:: DATASET RECORDS ::
section
/-! PROOF. Family 1, immediate to register (42_mov_imm_to_reg.md): the Word bit of the opcode byte `1011 w reg` chooses
between one immediate byte and one immediate word, read at offset 1. -/

namespace Sys2Proof

/-- A first byte of family 1 leaves the rest to that family's decoder (R94). -/
theorem decode_immToReg {rd : Reader} {b0 : Byte} (hb : rd.byte 0 = some b0) (hc : classify b0 = some .immToReg) :
    decode rd = decodeImmToReg rd b0 := by
  have hread : rd.readByte 0 = .ok b0 := Reader.readByte_some hb
  simp [decode, hread, hc, bind, Except.bind]

/-- Word bit 0: the byte at offset 1 is the immediate (R120). -/
theorem decode_opImmToReg_narrow {rd : Reader} {reg : Idx} (hb : rd.byte 0 = some (opImmToReg .narrow reg)) :
    decode rd = (rd.readByte 1).map (.movR8Imm8 reg) := by
  simp [decode_immToReg hb, decodeImmToReg]

/-- Word bit 1: the word at offset 1 is the immediate (R120). -/
theorem decode_opImmToReg_wide {rd : Reader} {reg : Idx} (hb : rd.byte 0 = some (opImmToReg .wide reg)) :
    decode rd = (rd.readWord 1).map (.movR16Imm16 reg) := by
  simp [decode_immToReg hb, decodeImmToReg]

/-- The opcode byte as R121 writes it, Word bit 0 among the fixed bits. -/
theorem opImmToReg_narrow_eq (reg : Idx) : opImmToReg .narrow reg = 0b10110#5 ++ reg := by
  revert reg; decide

/-- The opcode byte as R122 writes it, Word bit 1 among the fixed bits. -/
theorem opImmToReg_wide_eq (reg : Idx) : opImmToReg .wide reg = 0b10111#5 ++ reg := by
  revert reg; decide

end Sys2Proof

namespace Sys2Proof.Machine

/-- Settles O12: the fetch is the byte read at `ip + 1`; the step emits what it gives or latches its failure. -/
theorem movR8Imm8Rule : Obligations.MovR8Imm8Rule := by
  unfold Obligations.MovR8Imm8Rule
  intro s reg hs hb
  have hfetch : s.fetch = (s.reader.readByte 1).map (.movR8Imm8 reg) :=
    decode_opImmToReg_narrow (hb.trans (congrArg some (opImmToReg_narrow_eq reg).symm))
  refine ⟨fun v hv => ?_, fun hshort => ?_⟩
  · have hread : s.reader.readByte 1 = .ok v := Reader.readByte_some hv
    rw [hread] at hfetch
    rw [← immValue_imm8]
    exact step_emits hs hfetch rfl rfl
  · have hread : s.reader.readByte 1 = .error (.outOfRange 1) := Reader.readByte_none (Memory.readByte_of_ge hshort)
    rw [hread] at hfetch
    exact step_outOfRange hs hb hfetch
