-- ==== Sys2Proof/Machine/Timer.lean ====
section
/-! DEFINITION. The timer (60_exceptions.md R430..R433). -/

namespace Sys2Proof.Machine

/-- The timer's registers in address order 0xFF04..0xFF07 (R29). -/
inductive TimerReg where
  | div | tima | tma | tac
  deriving DecidableEq, Repr

/-- Timer register reads (R430). -/
def readTimer (t : Timer) : TimerReg → Byte
  | .div => t.div
  | .tima => t.tima
  | .tma => t.tma
  | .tac => 0xF8 ||| t.tac.zeroExtend 8

/-- Timer register writes (R431). -/
def writeTimer (t : Timer) (r : TimerReg) (v : Byte) : Timer :=
  match r with
  | .div => { t with div := 0, divAcc := 0 }
  | .tima => { t with tima := v }
  | .tma => { t with tma := v }
  | .tac => { t with tac := v.truncate 3 }

/-- The divider's period in cycles (R6, R432). -/
def divPeriod : Nat := 256

/-- The counter's period in cycles for `TAC[1:0]` (R6, R432). -/
def timaPeriod (tac : BitVec 3) : Nat :=
  match tac.toNat % 4 with
  | 0 => 1024
  | 1 => 16
  | 2 => 64
  | _ => 256

/-- `TAC[2]`: the timer is enabled (R29). -/
def timerEnabled (t : Timer) : Bool := t.tac.getLsbD 2

/-- The divider's part of `timer_update`: the loop of R432 runs `div_acc / 256` times, each increments DIV modulo 256. -/
def updateDiv (c : Nat) (t : Timer) : Timer :=
  { t with div := t.div + BitVec.ofNat 8 ((t.divAcc + c) / divPeriod), divAcc := (t.divAcc + c) % divPeriod }

/-- `tima_tick()` (R433). -/
def State.timaTick (s : State) : State :=
  if s.timer.tima = 0xFF then
    { s with timer := { s.timer with tima := s.timer.tma } }.raiseIrq .timer
  else
    { s with timer := { s.timer with tima := s.timer.tima + 1 } }

/-- n ticks of the counter, one after another. -/
def State.timaTicks (s : State) : Nat → State
  | 0 => s
  | n + 1 => s.timaTick.timaTicks n

/-- The counter's part of `timer_update`: the loop of R432 ticks `tima_acc / p` times and leaves the remainder. -/
def State.updateTima (s : State) (c : Nat) : State :=
  if timerEnabled s.timer then
    let acc := s.timer.timaAcc + c
    let p := timaPeriod s.timer.tac
    { s with timer := { s.timer with timaAcc := acc % p } }.timaTicks (acc / p)
  else s

/-- `timer_update(c)` (R432). -/
def State.timerUpdate (s : State) (c : Nat) : State :=
  { s with timer := updateDiv c s.timer }.updateTima c

end Sys2Proof.Machine
end

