-- ==== Sys2Proof/Machine/Control.lean ====
section
/-! DEFINITION. Jumps, calls, returns and restarts (46_control.md R320..R332): the shared operations, then the meaning of each instruction, in the
table's order. A meaning runs with PC past the instruction (R13) and ends with `finish`, which sets the step's cost. -/

namespace Sys2Proof.Machine

/-- The cost of a conditional transfer: taken or not taken (R144, R320). -/
def takenCost (cc : Cond) (taken notTaken : Nat) (s : State) : Nat := if s.cond cc then taken else notTaken

/-- `PC <- a` (R321, R323). -/
def jumpTo (a : Word) (s : State) : State := s.setPc a

/-- `if cond(cc): PC <- nn` (R322). -/
def jumpIf (cc : Cond) (a : Word) (s : State) : State := if s.cond cc then jumpTo a s else s

/-- `PC <- trunc16(PC + sext8(e))`; PC is past the instruction (R324). -/
def jumpRel (e : Byte) (s : State) : State := s.setPc (s.cpu.pc + sext8 e)

/-- `if cond(cc): PC <- trunc16(PC + sext8(e))` (R325). -/
def jumpRelIf (cc : Cond) (e : Byte) (s : State) : State := if s.cond cc then jumpRel e s else s

/-- `push16(PC); PC <- a` (R326, R331). -/
def callTo (a : Word) (s : State) : State := (s.push16 s.cpu.pc).setPc a

/-- `if cond(cc): push16(PC); PC <- nn` (R327). -/
def callIf (cc : Cond) (a : Word) (s : State) : State := if s.cond cc then callTo a s else s

/-- `PC <- pop16()` (R328). -/
def returnTo (s : State) : State :=
  let v := s.pop16
  v.2.setPc v.1

/-- `if cond(cc): PC <- pop16()` (R329). -/
def returnIf (cc : Cond) (s : State) : State := if s.cond cc then returnTo s else s

/-! ## The meanings -/

/-- `JR e8`, opcode 18 (R324). -/
def execJrE8 (e8 : Byte) (s : State) : Result := finish 12 (jumpRel e8 s)

/-- `JR NZ,e8`, opcode 20 (R325). -/
def execJrNZ_e8 (e8 : Byte) (s : State) : Result := finish (takenCost .nz 12 8 s) (jumpRelIf .nz e8 s)

/-- `JR Z,e8`, opcode 28 (R325). -/
def execJrZ_e8 (e8 : Byte) (s : State) : Result := finish (takenCost .z 12 8 s) (jumpRelIf .z e8 s)

/-- `JR NC,e8`, opcode 30 (R325). -/
def execJrNC_e8 (e8 : Byte) (s : State) : Result := finish (takenCost .nc 12 8 s) (jumpRelIf .nc e8 s)

/-- `JR C,e8`, opcode 38 (R325). -/
def execJrC_e8 (e8 : Byte) (s : State) : Result := finish (takenCost .c 12 8 s) (jumpRelIf .c e8 s)

/-- `RET NZ`, opcode C0 (R329). -/
def execRetNZ (s : State) : Result := finish (takenCost .nz 20 8 s) (returnIf .nz s)

/-- `JP NZ,a16`, opcode C2 (R322). -/
def execJpNZ_a16 (a16 : Word) (s : State) : Result := finish (takenCost .nz 16 12 s) (jumpIf .nz a16 s)

/-- `JP a16`, opcode C3 (R321). -/
def execJpA16 (a16 : Word) (s : State) : Result := finish 16 (jumpTo a16 s)

/-- `CALL NZ,a16`, opcode C4 (R327). -/
def execCallNZ_a16 (a16 : Word) (s : State) : Result := finish (takenCost .nz 24 12 s) (callIf .nz a16 s)

/-- `RST 00H`, opcode C7 (R331). -/
def execRst00H (s : State) : Result := finish 16 (callTo 0x00 s)

/-- `RET Z`, opcode C8 (R329). -/
def execRetZ (s : State) : Result := finish (takenCost .z 20 8 s) (returnIf .z s)

/-- `RET`, opcode C9 (R328). -/
def execRet (s : State) : Result := finish 16 (returnTo s)

/-- `JP Z,a16`, opcode CA (R322). -/
def execJpZ_a16 (a16 : Word) (s : State) : Result := finish (takenCost .z 16 12 s) (jumpIf .z a16 s)

/-- `CALL Z,a16`, opcode CC (R327). -/
def execCallZ_a16 (a16 : Word) (s : State) : Result := finish (takenCost .z 24 12 s) (callIf .z a16 s)

/-- `CALL a16`, opcode CD (R326). -/
def execCallA16 (a16 : Word) (s : State) : Result := finish 24 (callTo a16 s)

/-- `RST 08H`, opcode CF (R331). -/
def execRst08H (s : State) : Result := finish 16 (callTo 0x08 s)

/-- `RET NC`, opcode D0 (R329). -/
def execRetNC (s : State) : Result := finish (takenCost .nc 20 8 s) (returnIf .nc s)

/-- `JP NC,a16`, opcode D2 (R322). -/
def execJpNC_a16 (a16 : Word) (s : State) : Result := finish (takenCost .nc 16 12 s) (jumpIf .nc a16 s)

/-- `CALL NC,a16`, opcode D4 (R327). -/
def execCallNC_a16 (a16 : Word) (s : State) : Result := finish (takenCost .nc 24 12 s) (callIf .nc a16 s)

/-- `RST 10H`, opcode D7 (R331). -/
def execRst10H (s : State) : Result := finish 16 (callTo 0x10 s)

/-- `RET C`, opcode D8 (R329). -/
def execRetC (s : State) : Result := finish (takenCost .c 20 8 s) (returnIf .c s)

/-- `RETI`, opcode D9 (R330). -/
def execReti (s : State) : Result := finish 16 (State.returnFromInterrupt s)

/-- `JP C,a16`, opcode DA (R322). -/
def execJpC_a16 (a16 : Word) (s : State) : Result := finish (takenCost .c 16 12 s) (jumpIf .c a16 s)

/-- `CALL C,a16`, opcode DC (R327). -/
def execCallC_a16 (a16 : Word) (s : State) : Result := finish (takenCost .c 24 12 s) (callIf .c a16 s)

/-- `RST 18H`, opcode DF (R331). -/
def execRst18H (s : State) : Result := finish 16 (callTo 0x18 s)

/-- `RST 20H`, opcode E7 (R331). -/
def execRst20H (s : State) : Result := finish 16 (callTo 0x20 s)

/-- `JP HL`, opcode E9 (R323). -/
def execJpHL (s : State) : Result := finish 4 (jumpTo s.hl s)

/-- `RST 28H`, opcode EF (R331). -/
def execRst28H (s : State) : Result := finish 16 (callTo 0x28 s)

/-- `RST 30H`, opcode F7 (R331). -/
def execRst30H (s : State) : Result := finish 16 (callTo 0x30 s)

/-- `RST 38H`, opcode FF (R331). -/
def execRst38H (s : State) : Result := finish 16 (callTo 0x38 s)

end Sys2Proof.Machine
end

:: WHAT YOU NEED TO DO ::
Please give again the lines above between the line holding "C3 (R321). -/" and the line holding "C4 (R327). -/", inclusive, exactly as they are and with nothing added.

:: OUTPUT OF THE TASK ::
/-- `JP a16`, opcode C3 (R321). -/
def execJpA16 (a16 : Word) (s : State) : Result := finish 16 (jumpTo a16 s)

/-- `CALL NZ,a16`, opcode C4 (R327). -/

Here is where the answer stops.